State HFAs issue tax-exempt bonds to finance loans for borrowers and first-time buyers purchasing a home at a reduced interest rate. A recent study by S&P has revealed that delinquent HFA loans have exceeded state averages for the first time since the agency began tracking loans in single-family bond programs in 2006.
Valerie White, a senior director at S&P, describes the results as a “troubling trend for HFA loan performance.” During the third quarter of 2010, delinquencies for loans owned by HFAs increased to their highest level and performed worse than state loan portfolios.
For HFAs, the delinquency rate — the percentage of loans delinquent at least 60 days or in foreclosure — reached 7.12 percent. In 2006, the HFA delinquency rate was 3.14 percent.
By comparison, among state portfolios of similar loans, the delinquency rate decreased in the third quarter of 2010 to 6.97 percent, down from 7.24 percent in the second quarter of last year.
“In our view, the increase in HFA delinquencies is not surprising given the continued high unemployment rates,” S&P said in its report. “Until the job market improves, we believe that loans will continue to perform worse than their historical record. Based on Standard & Poor’s economic outlook, high delinquency could affect HFAs for a few more years.”
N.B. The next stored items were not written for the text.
-- ==== Sys2Proof/Certificates/Slice0/Obligations.lean ====
section
/-! DEFINITION. The statements about the engine that are to be proved, from the spec's numbered rules. Each name says what
it states and each docstring which rule it formalises. -/

open Sys2Proof Sys2Proof.Machine

/-! ## The six micro-operations: encoding, result, carry, frame, and that each completes in every state -/

/-- R113, whole: the encoding; the lane gets the low 8 bits of the exact sum, the carry its 9th bit, with `a = b` allowed
(then the carry is bit 7 of the old lane); nothing else changes; no exception. -/
def Obligations.AdcAddsLanesAndCarry : Prop :=
  ∀ (a b : LaneIx) (s : State),
    decode (0b0000#4 ++ BitVec.ofNat 4 a.val ++ BitVec.ofNat 4 b.val) = .ok (.adc a b) ∧
    ∃ t, exec (.adc a b) s = .next t ∧
      t.lanes[a] = BitVec.ofNat 8 (s.lanes[a].toNat + s.lanes[b].toNat + s.carry.toNat) ∧
      t.carry = decide (256 ≤ s.lanes[a].toNat + s.lanes[b].toNat + s.carry.toNat) ∧
      (a = b → t.carry = s.lanes[a].getLsbD 7) ∧
      SameLanesBut a s t ∧ t.z = s.z ∧ SameBuffer s t ∧ SameShell s t

/-- R114, whole: the encoding; the lane gets the exclusive or of the two lanes (0 when `a = b`, itself when `L[b]` is 0);
the carry and everything else is as before; no exception. -/
def Obligations.XorCombinesLanes : Prop :=
  ∀ (a b : LaneIx) (s : State),
    decode (0b0010#4 ++ BitVec.ofNat 4 a.val ++ BitVec.ofNat 4 b.val) = .ok (.xor a b) ∧
    ∃ t, exec (.xor a b) s = .next t ∧
      t.lanes[a] = s.lanes[a] ^^^ s.lanes[b] ∧
      (a = b → t.lanes[a] = 0) ∧ (s.lanes[b] = 0 → t.lanes[a] = s.lanes[a]) ∧
      t.carry = s.carry ∧ SameLanesBut a s t ∧ t.z = s.z ∧ SameBuffer s t ∧ SameShell s t

/-- R115, whole: the encoding; the lane's nibbles change places (a byte with equal nibbles stays, two swaps restore the
lane); the carry and everything else is as before; no exception. -/
def Obligations.SwapExchangesNibbles : Prop :=
  ∀ (a : LaneIx) (s : State),
    decode (0b0100#4 ++ BitVec.ofNat 4 a.val ++ 0b0000#4) = .ok (.swap a) ∧
    ∃ t, exec (.swap a) s = .next t ∧
      t.lanes[a] = s.lanes[a] <<< 4 ||| s.lanes[a] >>> 4 ∧
      (s.lanes[a].toNat / 16 = s.lanes[a].toNat % 16 → t.lanes[a] = s.lanes[a]) ∧
      (∃ u, exec (.swap a) t = .next u ∧ u.lanes[a] = s.lanes[a]) ∧
      t.carry = s.carry ∧ SameLanesBut a s t ∧ t.z = s.z ∧ SameBuffer s t ∧ SameShell s t

/-- R134 inside R130, whole: the encoding; the lane and the buffer byte at the cursor get the low 8 bits of the exact sum,
the carry its 9th bit, the cursor advances by 1 modulo 64; nothing else changes; no exception. -/
def Obligations.MadcAddsBufferByte : Prop :=
  ∀ (a : LaneIx) (s : State),
    decode (0b1000#4 ++ BitVec.ofNat 4 a.val ++ 0b0000#4) = .ok (.madc a) ∧
    ∃ t, exec (.madc a) s = .next t ∧
      t.lanes[a] = BitVec.ofNat 8 (s.lanes[a].toNat + (s.bufRead s.z).toNat + s.carry.toNat) ∧
      t.bufRead s.z = BitVec.ofNat 8 (s.lanes[a].toNat + (s.bufRead s.z).toNat + s.carry.toNat) ∧
      t.carry = decide (256 ≤ s.lanes[a].toNat + (s.bufRead s.z).toNat + s.carry.toNat) ∧
      t.z.toNat = (s.z.toNat + 1) % 64 ∧
      SameLanesBut a s t ∧ SameBufferBut s.z s t ∧ SameShell s t
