-- ==== Sys2Proof/Laws/Flags.lean ====
section
/-! SUPPORT. The carry and borrow as comparisons of the exact result (R11). -/

namespace Sys2Proof.Machine

theorem adcCarry_eq (x y : Byte) (c : Bool) : adcCarry x y c = decide (256 ≤ x.toNat + y.toNat + c.toNat) := by
  have hx := x.isLt; have hy := y.isLt; have hc := c.toNat_le
  refine decide_eq_decide.mpr ?_
  simp only [sum9]
  omega

theorem sbcBorrow_eq (x y : Byte) (c : Bool) : sbcBorrow x y c = decide (x.toNat < y.toNat + c.toNat) := by
  refine decide_eq_decide.mpr ?_
  simp only [diff9]
  omega

/-- The borrow is bit 8 of the difference in a 16-bit accumulator (R11, R23). -/
theorem sbcBorrow_eq_bit8 (x y : Byte) (c : Bool) : sbcBorrow x y c = bit8 (diff9 x y c % 65536).toNat := by
  have hx := x.isLt; have hy := y.isLt; have hc := c.toNat_le
  refine decide_eq_decide.mpr ?_
  simp only [diff9]
  omega

theorem swapNibbles_eq_shift (x : Byte) : swapNibbles x = x <<< 4 ||| x >>> 4 := by
  revert x; decide

end Sys2Proof.Machine
end

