-- ==== Sys2Proof/Laws/State.lean ====
section
/-! SUPPORT. What each field holds after each named update of the state, so that no proof unfolds a record update. -/

namespace Sys2Proof.Machine

variable (s : State)

@[simp] theorem State.writeLane_lanes (a : LaneIx) (v : Byte) :
    (s.writeLane a v).lanes = s.lanes.set a v := rfl
@[simp] theorem State.writeLane_carry (a : LaneIx) (v : Byte) :
    (s.writeLane a v).carry = s.carry := rfl
@[simp] theorem State.writeLane_phase (a : LaneIx) (v : Byte) :
    (s.writeLane a v).phase = s.phase := rfl
@[simp] theorem State.writeLane_outer (a : LaneIx) (v : Byte) :
    (s.writeLane a v).outer = s.outer := rfl
@[simp] theorem State.writeLane_row (a : LaneIx) (v : Byte) :
    (s.writeLane a v).row = s.row := rfl
@[simp] theorem State.writeLane_k (a : LaneIx) (v : Byte) :
    (s.writeLane a v).k = s.k := rfl
@[simp] theorem State.writeLane_i (a : LaneIx) (v : Byte) :
    (s.writeLane a v).i = s.i := rfl
@[simp] theorem State.writeLane_z (a : LaneIx) (v : Byte) :
    (s.writeLane a v).z = s.z := rfl
@[simp] theorem State.writeLane_iv (a : LaneIx) (v : Byte) :
    (s.writeLane a v).iv = s.iv := rfl
@[simp] theorem State.writeLane_buf (a : LaneIx) (v : Byte) :
    (s.writeLane a v).buf = s.buf := rfl
@[simp] theorem State.writeLane_ie (a : LaneIx) (v : Byte) :
    (s.writeLane a v).ie = s.ie := rfl
@[simp] theorem State.writeLane_done (a : LaneIx) (v : Byte) :
    (s.writeLane a v).done = s.done := rfl
@[simp] theorem State.writeLane_accerr (a : LaneIx) (v : Byte) :
    (s.writeLane a v).accerr = s.accerr := rfl
@[simp] theorem State.writeLane_rfRom (a : LaneIx) (v : Byte) :
    (s.writeLane a v).rfRom = s.rfRom := rfl
@[simp] theorem State.writeLane_mixRom (a : LaneIx) (v : Byte) :
    (s.writeLane a v).mixRom = s.mixRom := rfl
@[simp] theorem State.writeLane_rfVariant (a : LaneIx) (v : Byte) :
    (s.writeLane a v).rfVariant = s.rfVariant := rfl
@[simp] theorem State.writeLane_rdata (a : LaneIx) (v : Byte) :
    (s.writeLane a v).rdata = s.rdata := rfl
@[simp] theorem State.writeLane_inputs (a : LaneIx) (v : Byte) :
    (s.writeLane a v).inputs = s.inputs := rfl
@[simp] theorem State.writeLane_draws (a : LaneIx) (v : Byte) :
    (s.writeLane a v).draws = s.draws := rfl
@[simp] theorem State.writeLane_bufDraw (a : LaneIx) (v : Byte) :
    (s.writeLane a v).bufDraw = s.bufDraw := rfl

@[simp] theorem State.writeCarry_lanes (c : Bool) :
    (s.writeCarry c).lanes = s.lanes := rfl
@[simp] theorem State.writeCarry_carry (c : Bool) :
    (s.writeCarry c).carry = c := rfl
@[simp] theorem State.writeCarry_phase (c : Bool) :
    (s.writeCarry c).phase = s.phase := rfl
@[simp] theorem State.writeCarry_outer (c : Bool) :
    (s.writeCarry c).outer = s.outer := rfl
@[simp] theorem State.writeCarry_row (c : Bool) :
    (s.writeCarry c).row = s.row := rfl
@[simp] theorem State.writeCarry_k (c : Bool) :
    (s.writeCarry c).k = s.k := rfl
@[simp] theorem State.writeCarry_i (c : Bool) :
    (s.writeCarry c).i = s.i := rfl
@[simp] theorem State.writeCarry_z (c : Bool) :
    (s.writeCarry c).z = s.z := rfl
@[simp] theorem State.writeCarry_iv (c : Bool) :
    (s.writeCarry c).iv = s.iv := rfl
@[simp] theorem State.writeCarry_buf (c : Bool) :
    (s.writeCarry c).buf = s.buf := rfl
@[simp] theorem State.writeCarry_ie (c : Bool) :
    (s.writeCarry c).ie = s.ie := rfl
@[simp] theorem State.writeCarry_done (c : Bool) :
    (s.writeCarry c).done = s.done := rfl
@[simp] theorem State.writeCarry_accerr (c : Bool) :
    (s.writeCarry c).accerr = s.accerr := rfl
@[simp] theorem State.writeCarry_rfRom (c : Bool) :
    (s.writeCarry c).rfRom = s.rfRom := rfl
@[simp] theorem State.writeCarry_mixRom (c : Bool) :
    (s.writeCarry c).mixRom = s.mixRom := rfl
@[simp] theorem State.writeCarry_rfVariant (c : Bool) :
    (s.writeCarry c).rfVariant = s.rfVariant := rfl
@[simp] theorem State.writeCarry_rdata (c : Bool) :
    (s.writeCarry c).rdata = s.rdata := rfl
@[simp] theorem State.writeCarry_inputs (c : Bool) :
    (s.writeCarry c).inputs = s.inputs := rfl
@[simp] theorem State.writeCarry_draws (c : Bool) :
    (s.writeCarry c).draws = s.draws := rfl
@[simp] theorem State.writeCarry_bufDraw (c : Bool) :
    (s.writeCarry c).bufDraw = s.bufDraw := rfl
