-- ==== Sys2Proof/Laws/Exec.lean ====
section
/-! SUPPORT. What a micro-operation can do, said once: the next state it answers (it answers no other outcome), and that
it changes nothing but the lanes, the carry, the cursor and the buffer. -/

namespace Sys2Proof.Machine

/-- The next state of a micro-operation. -/
def effect (i : Instr) (s : State) : State :=
  match i with
  | .adc a b => (s.writeLane a (adcResult (s.lane a) (s.lane b) s.carry)).writeCarry
      (adcCarry (s.lane a) (s.lane b) s.carry)
  | .xor a b => s.writeLane a (s.lane a ^^^ s.lane b)
  | .swap a => s.writeLane a (swapNibbles (s.lane a))
  | .madc a => (s.mixerWriteBack a (adcResult (s.lane a) s.cursorByte s.carry)).writeCarry
      (adcCarry (s.lane a) s.cursorByte s.carry)
  | .msbc a => (s.mixerWriteBack a (sbcResult (s.lane a) s.cursorByte s.carry)).writeCarry
      (sbcBorrow (s.lane a) s.cursorByte s.carry)
  | .mxor a => s.mixerWriteBack a (s.lane a ^^^ s.cursorByte)

theorem exec_eq_next (i : Instr) (s : State) : exec i s = .next (effect i s) := by
  cases i <;> rfl

/-- Fields a micro-operation leaves alone. -/
theorem effect_frame (i : Instr) (s : State) :
    (effect i s).phase = s.phase ∧ (effect i s).outer = s.outer ∧ (effect i s).row = s.row ∧
    (effect i s).k = s.k ∧ (effect i s).i = s.i ∧ (effect i s).iv = s.iv ∧ (effect i s).ie = s.ie ∧
    (effect i s).done = s.done ∧ (effect i s).accerr = s.accerr ∧ (effect i s).rfRom = s.rfRom ∧
    (effect i s).mixRom = s.mixRom ∧ (effect i s).rfVariant = s.rfVariant ∧ (effect i s).rdata = s.rdata ∧
    (effect i s).inputs = s.inputs ∧ (effect i s).draws = s.draws ∧ (effect i s).bufDraw = s.bufDraw := by
  cases i <;> exact ⟨rfl, rfl, rfl, rfl, rfl, rfl, rfl, rfl, rfl, rfl, rfl, rfl, rfl, rfl, rfl, rfl⟩

/-- The same, by the fields' names. -/
theorem effect_shell (i : Instr) (s : State) : SameShell s (effect i s) := by
  obtain ⟨h₁, h₂, h₃, h₄, h₅, h₆, h₇, h₈, h₉, h₁₀, h₁₁, h₁₂, h₁₃, h₁₄, h₁₅, h₁₆⟩ := effect_frame i s
  exact ⟨h₁, h₂, h₃, h₄, h₅, h₆, h₇, h₈, h₉, h₁₀, h₁₁, h₁₂, h₁₃, h₁₄, h₁₅, h₁₆⟩

/-- A micro-operation neither reads nor writes what waits at the host port. -/
theorem effect_inputs (i : Instr) (s : State) (xs : List Input) :
    effect i { s with inputs := xs } = { effect i s with inputs := xs } := by
  cases i <;> rfl

@[simp] theorem State.mixerWriteBack_lanes (s : State) (a : LaneIx) (v : Byte) :
    (s.mixerWriteBack a v).lanes = s.lanes.set a v := rfl
@[simp] theorem State.mixerWriteBack_carry (s : State) (a : LaneIx) (v : Byte) :
    (s.mixerWriteBack a v).carry = s.carry := rfl
@[simp] theorem State.mixerWriteBack_z (s : State) (a : LaneIx) (v : Byte) :
    (s.mixerWriteBack a v).z = s.z + 1 := rfl
@[simp] theorem State.mixerWriteBack_buf (s : State) (a : LaneIx) (v : Byte) :
    (s.mixerWriteBack a v).buf = Memory.write s.buf s.z.toNat v := rfl

/-- The buffer after a mixer write-back: the byte at the old cursor holds the value, every other one is as before. -/
theorem State.bufRead_mixerWriteBack (s : State) (a : LaneIx) (v : Byte) (y : BitVec 6) :
    (s.mixerWriteBack a v).bufRead y = if s.z = y then v else s.bufRead y := by
  rw [← State.bufRead_bufWrite s s.z y v]
  exact State.bufRead_congr rfl rfl y

/-- A round-function micro-operation leaves the buffer and the cursor alone (R110). -/
theorem effect_round {i : Instr} (h : i.isRound = true) (s : State) :
    (effect i s).buf = s.buf ∧ (effect i s).z = s.z := by
  cases i <;> first | exact ⟨rfl, rfl⟩ | cases h

/-- A mixer micro-operation writes one byte, at the cursor, and advances the cursor (R130). -/
theorem effect_mixer {i : Instr} {a : LaneIx} (h : i.mixerLane? = some a) (s : State) :
    ∃ v, (effect i s).buf = Memory.write s.buf s.z.toNat v ∧ (effect i s).lanes = s.lanes.set a v ∧
      (effect i s).z = s.z + 1 := by
  cases i <;> first | (cases h; exact ⟨_, rfl, rfl, rfl⟩) | cases h

theorem Memory.wf_effect {i : Instr} {s : State} (h : Memory.wf s.buf) : Memory.wf (effect i s).buf := by
  cases i <;> first | exact h | exact Memory.wf_write _ h s.z.isLt

end Sys2Proof.Machine
end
In the third quarter of 2010, the Kentucky Housing Corp. posted the highest delinquency rate at 17.86 percent, compared to the state average of 9.68 percent.
Other housing finance agencies with delinquency rate among the five highest were in California, Georgia, Michigan, and New Jersey. However, Georgia and New Jersey’s rates were both lower than their state averages.
While HFA delinquency rates have been “stubbornly high,” S&P said, it could be the cast that HFA loss mitigation efforts, which keep delinquent loans active for a longer period, have contributed to the recent increases.
S&P notes that while the most recent quarter interrupts the historical relationship of lower HFA delinquency compared with states in which the bond programs are located, the year-over-year change in the third quarter of 2010 was not as great as in the second quarter, which in turn was not as high as that in the first quarter.